• Saved data entries

Start of Block

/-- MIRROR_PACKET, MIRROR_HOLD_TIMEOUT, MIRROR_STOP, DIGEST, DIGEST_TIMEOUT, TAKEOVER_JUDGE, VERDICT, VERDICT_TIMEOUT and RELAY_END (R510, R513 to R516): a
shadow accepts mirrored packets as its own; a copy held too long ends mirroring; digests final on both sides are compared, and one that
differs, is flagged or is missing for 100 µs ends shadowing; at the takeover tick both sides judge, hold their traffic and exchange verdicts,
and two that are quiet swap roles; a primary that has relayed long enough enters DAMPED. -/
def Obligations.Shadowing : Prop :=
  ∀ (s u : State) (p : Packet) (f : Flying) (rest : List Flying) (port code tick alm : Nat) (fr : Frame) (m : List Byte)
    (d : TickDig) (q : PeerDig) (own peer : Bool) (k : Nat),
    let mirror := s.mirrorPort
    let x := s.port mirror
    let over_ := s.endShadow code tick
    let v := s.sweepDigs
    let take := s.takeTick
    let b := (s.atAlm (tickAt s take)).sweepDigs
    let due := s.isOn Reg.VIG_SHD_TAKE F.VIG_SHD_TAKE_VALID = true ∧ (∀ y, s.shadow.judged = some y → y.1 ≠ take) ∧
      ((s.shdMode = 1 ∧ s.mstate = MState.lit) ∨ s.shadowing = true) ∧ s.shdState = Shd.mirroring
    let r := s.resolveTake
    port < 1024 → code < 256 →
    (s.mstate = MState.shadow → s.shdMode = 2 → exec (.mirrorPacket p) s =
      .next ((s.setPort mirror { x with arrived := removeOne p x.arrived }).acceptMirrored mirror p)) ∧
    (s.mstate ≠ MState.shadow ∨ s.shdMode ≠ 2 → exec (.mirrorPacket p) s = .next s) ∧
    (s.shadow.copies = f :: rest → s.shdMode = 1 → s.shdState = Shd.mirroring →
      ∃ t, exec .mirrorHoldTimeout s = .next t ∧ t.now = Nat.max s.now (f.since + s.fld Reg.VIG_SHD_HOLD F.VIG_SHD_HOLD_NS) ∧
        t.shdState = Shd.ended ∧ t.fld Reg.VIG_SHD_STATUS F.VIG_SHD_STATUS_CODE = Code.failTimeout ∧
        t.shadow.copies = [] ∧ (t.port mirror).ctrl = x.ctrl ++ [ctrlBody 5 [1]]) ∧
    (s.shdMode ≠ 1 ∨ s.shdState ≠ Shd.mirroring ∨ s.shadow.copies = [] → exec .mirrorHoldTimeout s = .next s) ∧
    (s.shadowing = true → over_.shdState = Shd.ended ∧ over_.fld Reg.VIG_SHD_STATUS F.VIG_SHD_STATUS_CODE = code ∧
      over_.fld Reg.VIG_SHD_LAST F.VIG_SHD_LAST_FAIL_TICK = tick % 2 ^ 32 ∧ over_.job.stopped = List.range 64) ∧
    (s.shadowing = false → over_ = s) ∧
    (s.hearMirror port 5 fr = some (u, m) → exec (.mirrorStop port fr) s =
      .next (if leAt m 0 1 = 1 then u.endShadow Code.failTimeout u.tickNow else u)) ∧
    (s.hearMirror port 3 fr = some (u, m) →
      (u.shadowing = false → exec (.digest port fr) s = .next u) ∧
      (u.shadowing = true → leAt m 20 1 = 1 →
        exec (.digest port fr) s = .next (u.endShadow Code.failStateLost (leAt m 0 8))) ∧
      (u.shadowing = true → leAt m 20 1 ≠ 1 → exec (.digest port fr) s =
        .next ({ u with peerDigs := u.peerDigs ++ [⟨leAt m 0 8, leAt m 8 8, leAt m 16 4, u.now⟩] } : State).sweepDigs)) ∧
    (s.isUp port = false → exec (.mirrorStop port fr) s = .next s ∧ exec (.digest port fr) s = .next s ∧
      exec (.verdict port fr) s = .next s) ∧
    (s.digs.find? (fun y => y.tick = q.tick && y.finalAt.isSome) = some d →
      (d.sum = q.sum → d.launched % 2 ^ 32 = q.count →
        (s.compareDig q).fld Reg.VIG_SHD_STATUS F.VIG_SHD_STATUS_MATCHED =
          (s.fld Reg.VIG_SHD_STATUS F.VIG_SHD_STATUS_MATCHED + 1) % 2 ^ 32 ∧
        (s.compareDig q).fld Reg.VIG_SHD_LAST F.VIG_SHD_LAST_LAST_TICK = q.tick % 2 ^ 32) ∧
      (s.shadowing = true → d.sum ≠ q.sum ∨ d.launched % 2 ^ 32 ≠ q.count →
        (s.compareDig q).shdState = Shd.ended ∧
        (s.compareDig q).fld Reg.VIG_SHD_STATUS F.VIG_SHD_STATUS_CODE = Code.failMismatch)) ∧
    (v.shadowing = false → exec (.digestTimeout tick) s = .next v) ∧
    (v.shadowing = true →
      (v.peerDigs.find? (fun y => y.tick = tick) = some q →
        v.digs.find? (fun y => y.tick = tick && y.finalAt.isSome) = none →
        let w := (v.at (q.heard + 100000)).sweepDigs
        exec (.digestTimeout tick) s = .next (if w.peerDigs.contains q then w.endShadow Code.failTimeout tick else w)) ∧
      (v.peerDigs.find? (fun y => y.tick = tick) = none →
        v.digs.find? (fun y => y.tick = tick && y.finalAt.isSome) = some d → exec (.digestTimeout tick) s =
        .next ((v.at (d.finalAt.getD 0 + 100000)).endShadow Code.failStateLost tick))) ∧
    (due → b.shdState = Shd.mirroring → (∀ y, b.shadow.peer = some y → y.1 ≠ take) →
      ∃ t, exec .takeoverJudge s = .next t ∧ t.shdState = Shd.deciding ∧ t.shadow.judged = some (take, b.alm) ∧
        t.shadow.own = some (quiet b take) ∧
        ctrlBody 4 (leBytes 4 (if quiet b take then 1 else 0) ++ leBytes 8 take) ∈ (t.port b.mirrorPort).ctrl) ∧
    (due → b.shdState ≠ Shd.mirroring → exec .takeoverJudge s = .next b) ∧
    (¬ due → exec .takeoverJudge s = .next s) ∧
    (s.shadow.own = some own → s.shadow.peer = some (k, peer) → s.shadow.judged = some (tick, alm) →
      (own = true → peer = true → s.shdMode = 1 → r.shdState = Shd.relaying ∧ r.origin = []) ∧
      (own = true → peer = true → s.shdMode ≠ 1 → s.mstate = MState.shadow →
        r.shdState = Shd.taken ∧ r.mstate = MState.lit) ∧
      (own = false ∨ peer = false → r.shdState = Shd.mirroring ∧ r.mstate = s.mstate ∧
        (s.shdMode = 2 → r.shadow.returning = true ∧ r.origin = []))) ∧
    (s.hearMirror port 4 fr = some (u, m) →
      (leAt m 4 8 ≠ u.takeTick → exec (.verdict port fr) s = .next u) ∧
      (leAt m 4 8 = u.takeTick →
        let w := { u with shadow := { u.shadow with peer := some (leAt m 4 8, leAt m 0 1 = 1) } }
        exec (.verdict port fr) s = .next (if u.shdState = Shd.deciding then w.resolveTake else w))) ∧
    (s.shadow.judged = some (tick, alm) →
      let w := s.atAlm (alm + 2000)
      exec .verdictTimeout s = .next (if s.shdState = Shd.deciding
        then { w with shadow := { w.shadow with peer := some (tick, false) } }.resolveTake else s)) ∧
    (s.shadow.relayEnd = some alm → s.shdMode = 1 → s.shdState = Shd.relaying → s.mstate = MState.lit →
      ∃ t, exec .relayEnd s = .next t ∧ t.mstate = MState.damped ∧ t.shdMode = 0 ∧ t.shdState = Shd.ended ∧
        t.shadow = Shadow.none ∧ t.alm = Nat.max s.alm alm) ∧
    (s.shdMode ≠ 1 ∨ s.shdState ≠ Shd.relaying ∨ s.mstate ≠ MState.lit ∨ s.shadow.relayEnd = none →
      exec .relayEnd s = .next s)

End of Block
Start of Block

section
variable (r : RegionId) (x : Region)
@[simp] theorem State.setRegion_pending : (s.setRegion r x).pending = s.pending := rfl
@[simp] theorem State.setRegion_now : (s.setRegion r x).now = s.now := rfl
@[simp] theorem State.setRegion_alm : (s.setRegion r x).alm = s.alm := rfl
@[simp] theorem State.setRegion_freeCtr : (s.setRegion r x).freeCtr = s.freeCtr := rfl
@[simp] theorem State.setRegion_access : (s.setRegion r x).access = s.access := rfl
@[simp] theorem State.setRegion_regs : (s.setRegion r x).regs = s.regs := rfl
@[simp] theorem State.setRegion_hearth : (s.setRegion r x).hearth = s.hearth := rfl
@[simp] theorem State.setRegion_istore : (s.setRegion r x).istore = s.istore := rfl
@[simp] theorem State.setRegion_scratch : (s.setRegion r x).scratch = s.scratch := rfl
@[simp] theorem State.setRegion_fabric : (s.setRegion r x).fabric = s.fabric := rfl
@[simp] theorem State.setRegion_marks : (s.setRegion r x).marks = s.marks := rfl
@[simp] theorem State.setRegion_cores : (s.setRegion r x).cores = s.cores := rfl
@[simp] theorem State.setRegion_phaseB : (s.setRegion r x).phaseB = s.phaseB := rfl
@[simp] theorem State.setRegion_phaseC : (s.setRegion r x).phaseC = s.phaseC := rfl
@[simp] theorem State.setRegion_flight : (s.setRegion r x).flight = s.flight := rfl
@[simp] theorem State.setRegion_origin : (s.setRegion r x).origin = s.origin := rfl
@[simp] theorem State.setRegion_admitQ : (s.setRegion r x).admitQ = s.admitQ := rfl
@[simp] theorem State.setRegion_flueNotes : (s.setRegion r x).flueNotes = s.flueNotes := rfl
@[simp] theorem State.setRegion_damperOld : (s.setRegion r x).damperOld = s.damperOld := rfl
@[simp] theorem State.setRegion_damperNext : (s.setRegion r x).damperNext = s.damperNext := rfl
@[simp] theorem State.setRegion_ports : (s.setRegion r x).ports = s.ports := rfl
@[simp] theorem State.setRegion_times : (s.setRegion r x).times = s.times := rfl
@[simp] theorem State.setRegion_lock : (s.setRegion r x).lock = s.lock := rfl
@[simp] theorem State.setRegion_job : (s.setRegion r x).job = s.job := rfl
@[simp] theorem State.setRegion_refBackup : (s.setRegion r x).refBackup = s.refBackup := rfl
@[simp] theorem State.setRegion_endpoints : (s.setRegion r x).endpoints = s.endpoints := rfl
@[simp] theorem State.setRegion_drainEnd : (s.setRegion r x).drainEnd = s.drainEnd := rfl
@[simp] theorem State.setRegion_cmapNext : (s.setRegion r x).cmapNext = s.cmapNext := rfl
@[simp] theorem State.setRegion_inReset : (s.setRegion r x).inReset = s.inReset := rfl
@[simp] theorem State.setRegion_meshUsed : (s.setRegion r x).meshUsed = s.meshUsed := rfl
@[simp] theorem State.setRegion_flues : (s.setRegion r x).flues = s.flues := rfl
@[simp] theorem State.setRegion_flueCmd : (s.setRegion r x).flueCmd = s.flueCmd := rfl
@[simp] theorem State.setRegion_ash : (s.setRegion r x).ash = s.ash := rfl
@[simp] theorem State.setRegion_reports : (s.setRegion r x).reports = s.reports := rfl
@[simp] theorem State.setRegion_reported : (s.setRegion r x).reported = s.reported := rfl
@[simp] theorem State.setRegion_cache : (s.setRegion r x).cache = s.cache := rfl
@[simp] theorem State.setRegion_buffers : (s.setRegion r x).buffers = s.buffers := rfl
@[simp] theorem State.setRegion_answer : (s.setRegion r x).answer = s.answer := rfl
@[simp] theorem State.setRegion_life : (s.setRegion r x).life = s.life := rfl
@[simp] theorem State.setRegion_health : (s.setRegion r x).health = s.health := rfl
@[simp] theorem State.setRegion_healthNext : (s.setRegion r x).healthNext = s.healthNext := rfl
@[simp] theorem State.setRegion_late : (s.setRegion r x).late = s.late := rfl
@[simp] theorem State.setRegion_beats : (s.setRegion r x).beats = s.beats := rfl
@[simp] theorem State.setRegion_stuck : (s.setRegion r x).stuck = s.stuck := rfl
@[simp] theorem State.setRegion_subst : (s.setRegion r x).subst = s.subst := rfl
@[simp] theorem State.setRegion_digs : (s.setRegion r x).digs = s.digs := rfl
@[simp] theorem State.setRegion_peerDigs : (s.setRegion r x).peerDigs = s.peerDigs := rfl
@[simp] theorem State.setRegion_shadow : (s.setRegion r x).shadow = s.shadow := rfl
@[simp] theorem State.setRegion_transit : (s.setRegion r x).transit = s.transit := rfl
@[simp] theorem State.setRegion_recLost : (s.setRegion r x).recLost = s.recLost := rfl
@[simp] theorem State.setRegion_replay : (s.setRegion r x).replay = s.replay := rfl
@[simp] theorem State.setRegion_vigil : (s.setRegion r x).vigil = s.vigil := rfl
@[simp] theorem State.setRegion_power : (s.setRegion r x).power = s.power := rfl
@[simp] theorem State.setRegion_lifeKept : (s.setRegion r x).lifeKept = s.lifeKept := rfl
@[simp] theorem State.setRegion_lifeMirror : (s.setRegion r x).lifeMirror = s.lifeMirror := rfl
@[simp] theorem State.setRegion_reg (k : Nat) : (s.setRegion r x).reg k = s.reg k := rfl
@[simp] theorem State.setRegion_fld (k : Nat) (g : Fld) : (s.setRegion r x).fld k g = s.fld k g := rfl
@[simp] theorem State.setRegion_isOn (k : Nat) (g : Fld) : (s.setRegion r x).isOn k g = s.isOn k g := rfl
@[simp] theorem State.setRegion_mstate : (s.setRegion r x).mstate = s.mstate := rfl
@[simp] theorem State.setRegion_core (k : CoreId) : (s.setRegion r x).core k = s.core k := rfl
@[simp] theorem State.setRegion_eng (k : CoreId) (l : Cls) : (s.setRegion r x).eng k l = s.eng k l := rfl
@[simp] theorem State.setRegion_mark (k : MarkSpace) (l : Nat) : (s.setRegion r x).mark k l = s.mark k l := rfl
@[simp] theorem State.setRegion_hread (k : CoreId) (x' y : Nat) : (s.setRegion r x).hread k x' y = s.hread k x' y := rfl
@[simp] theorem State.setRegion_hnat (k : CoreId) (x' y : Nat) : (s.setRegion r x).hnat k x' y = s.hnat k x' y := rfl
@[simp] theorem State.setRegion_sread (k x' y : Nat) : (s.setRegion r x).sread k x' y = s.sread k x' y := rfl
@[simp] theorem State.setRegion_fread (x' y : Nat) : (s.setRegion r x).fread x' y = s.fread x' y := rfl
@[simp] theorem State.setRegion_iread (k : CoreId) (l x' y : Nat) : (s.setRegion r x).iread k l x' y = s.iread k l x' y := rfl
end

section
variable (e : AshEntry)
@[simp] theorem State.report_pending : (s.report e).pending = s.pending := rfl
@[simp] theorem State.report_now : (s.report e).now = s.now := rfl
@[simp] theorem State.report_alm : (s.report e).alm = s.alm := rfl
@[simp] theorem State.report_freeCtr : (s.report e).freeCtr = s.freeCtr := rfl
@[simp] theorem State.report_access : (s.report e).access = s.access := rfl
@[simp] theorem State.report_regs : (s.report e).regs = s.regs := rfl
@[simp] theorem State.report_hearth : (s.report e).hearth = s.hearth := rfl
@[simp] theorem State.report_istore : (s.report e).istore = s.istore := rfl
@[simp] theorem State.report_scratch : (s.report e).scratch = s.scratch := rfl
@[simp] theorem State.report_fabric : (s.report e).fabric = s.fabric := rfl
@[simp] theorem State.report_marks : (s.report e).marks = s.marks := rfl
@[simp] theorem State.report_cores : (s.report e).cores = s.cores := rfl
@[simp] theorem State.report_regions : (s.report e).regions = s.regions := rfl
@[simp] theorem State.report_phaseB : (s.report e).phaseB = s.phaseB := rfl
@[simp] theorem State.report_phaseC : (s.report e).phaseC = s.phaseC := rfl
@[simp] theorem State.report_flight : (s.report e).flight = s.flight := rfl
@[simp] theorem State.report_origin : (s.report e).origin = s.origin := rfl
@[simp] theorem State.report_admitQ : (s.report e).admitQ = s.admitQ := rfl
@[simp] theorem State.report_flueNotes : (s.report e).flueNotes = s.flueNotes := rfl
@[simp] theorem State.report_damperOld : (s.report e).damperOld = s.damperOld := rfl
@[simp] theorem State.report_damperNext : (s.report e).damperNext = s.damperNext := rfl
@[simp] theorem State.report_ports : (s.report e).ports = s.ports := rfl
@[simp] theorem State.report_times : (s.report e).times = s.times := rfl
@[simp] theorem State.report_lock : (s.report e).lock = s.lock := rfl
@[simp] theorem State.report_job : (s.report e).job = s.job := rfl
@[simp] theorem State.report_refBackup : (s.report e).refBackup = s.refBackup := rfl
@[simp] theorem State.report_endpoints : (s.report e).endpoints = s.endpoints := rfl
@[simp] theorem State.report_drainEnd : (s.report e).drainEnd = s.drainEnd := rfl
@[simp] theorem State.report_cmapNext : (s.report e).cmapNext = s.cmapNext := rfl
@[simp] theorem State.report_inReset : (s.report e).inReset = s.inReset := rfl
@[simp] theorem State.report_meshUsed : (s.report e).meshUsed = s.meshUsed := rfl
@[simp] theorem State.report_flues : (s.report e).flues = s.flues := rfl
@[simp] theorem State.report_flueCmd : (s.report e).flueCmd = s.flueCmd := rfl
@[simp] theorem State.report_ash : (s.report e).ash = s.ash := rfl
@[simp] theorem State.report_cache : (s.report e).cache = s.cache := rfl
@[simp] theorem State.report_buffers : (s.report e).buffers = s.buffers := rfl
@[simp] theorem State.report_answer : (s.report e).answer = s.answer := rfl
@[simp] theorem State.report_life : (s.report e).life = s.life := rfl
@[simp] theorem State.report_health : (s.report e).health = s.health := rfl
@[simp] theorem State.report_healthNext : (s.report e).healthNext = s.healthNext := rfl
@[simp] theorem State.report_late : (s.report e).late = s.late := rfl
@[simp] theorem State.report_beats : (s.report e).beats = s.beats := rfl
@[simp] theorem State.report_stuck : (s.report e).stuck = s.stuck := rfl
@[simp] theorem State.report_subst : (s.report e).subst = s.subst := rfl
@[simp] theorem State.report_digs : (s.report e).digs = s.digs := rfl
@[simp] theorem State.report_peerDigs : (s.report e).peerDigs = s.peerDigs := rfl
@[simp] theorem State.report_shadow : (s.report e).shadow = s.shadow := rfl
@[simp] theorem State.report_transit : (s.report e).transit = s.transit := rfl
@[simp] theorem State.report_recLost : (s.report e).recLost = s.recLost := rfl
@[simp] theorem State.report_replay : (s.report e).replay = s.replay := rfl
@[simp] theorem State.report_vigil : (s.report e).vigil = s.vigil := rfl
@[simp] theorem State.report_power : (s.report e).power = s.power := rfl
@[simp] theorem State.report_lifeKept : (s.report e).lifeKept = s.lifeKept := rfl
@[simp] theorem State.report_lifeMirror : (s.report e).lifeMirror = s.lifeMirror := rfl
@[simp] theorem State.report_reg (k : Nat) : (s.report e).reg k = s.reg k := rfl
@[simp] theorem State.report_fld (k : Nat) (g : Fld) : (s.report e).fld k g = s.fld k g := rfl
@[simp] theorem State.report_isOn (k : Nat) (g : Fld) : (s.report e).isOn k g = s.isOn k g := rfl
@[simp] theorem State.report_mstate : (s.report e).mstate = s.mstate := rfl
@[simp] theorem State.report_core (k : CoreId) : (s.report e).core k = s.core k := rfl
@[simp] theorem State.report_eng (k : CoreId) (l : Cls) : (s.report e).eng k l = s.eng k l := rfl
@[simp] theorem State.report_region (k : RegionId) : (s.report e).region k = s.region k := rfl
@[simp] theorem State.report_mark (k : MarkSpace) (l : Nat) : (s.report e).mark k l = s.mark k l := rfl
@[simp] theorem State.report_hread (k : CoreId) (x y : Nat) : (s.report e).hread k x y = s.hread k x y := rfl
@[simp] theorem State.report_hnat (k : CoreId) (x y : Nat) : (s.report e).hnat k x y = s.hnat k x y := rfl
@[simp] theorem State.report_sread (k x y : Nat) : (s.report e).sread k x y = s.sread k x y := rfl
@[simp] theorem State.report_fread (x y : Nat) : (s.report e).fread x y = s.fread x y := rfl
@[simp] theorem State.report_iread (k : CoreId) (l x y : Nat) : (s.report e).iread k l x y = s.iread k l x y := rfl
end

End of Block

• Exercise instructions
Wherever "inReset" occurs in the records above, copy the line it sits in.

• Solution for this task
@[simp] theorem State.setRegion_inReset : (s.setRegion r x).inReset = s.inReset := rfl
@[simp] theorem State.report_inReset : (s.report e).inReset = s.inReset := rfl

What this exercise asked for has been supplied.